[Saved entries]

====

def execShareWrite (g : Gal) (j : Nat) (w : Word) (s : State) : Host.Outcome State Fault Refusal :=
  .next (if j < 2 then s.hostWrite g (R.BUD_SHR0_SH1.base + 4 * j) w fun s => s.ifPriv g 0x0D (effShare · j w) else s)

def execBudCntClr (g : Gal) (s : State) : Host.Outcome State Fault Refusal :=
  .next (s.hostRow g R.BUD_CTL_CNT_CLR 0 1 effBudClr)

end Sys2Proof.Machine
end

====

WORK TO BE COMPLETED: If a line in the records contains the string "Outcome", copy it out.

SOLUTION TO THE EXERCISE:
def execShareWrite (g : Gal) (j : Nat) (w : Word) (s : State) : Host.Outcome State Fault Refusal :=
def execBudCntClr (g : Gal) (s : State) : Host.Outcome State Fault Refusal :=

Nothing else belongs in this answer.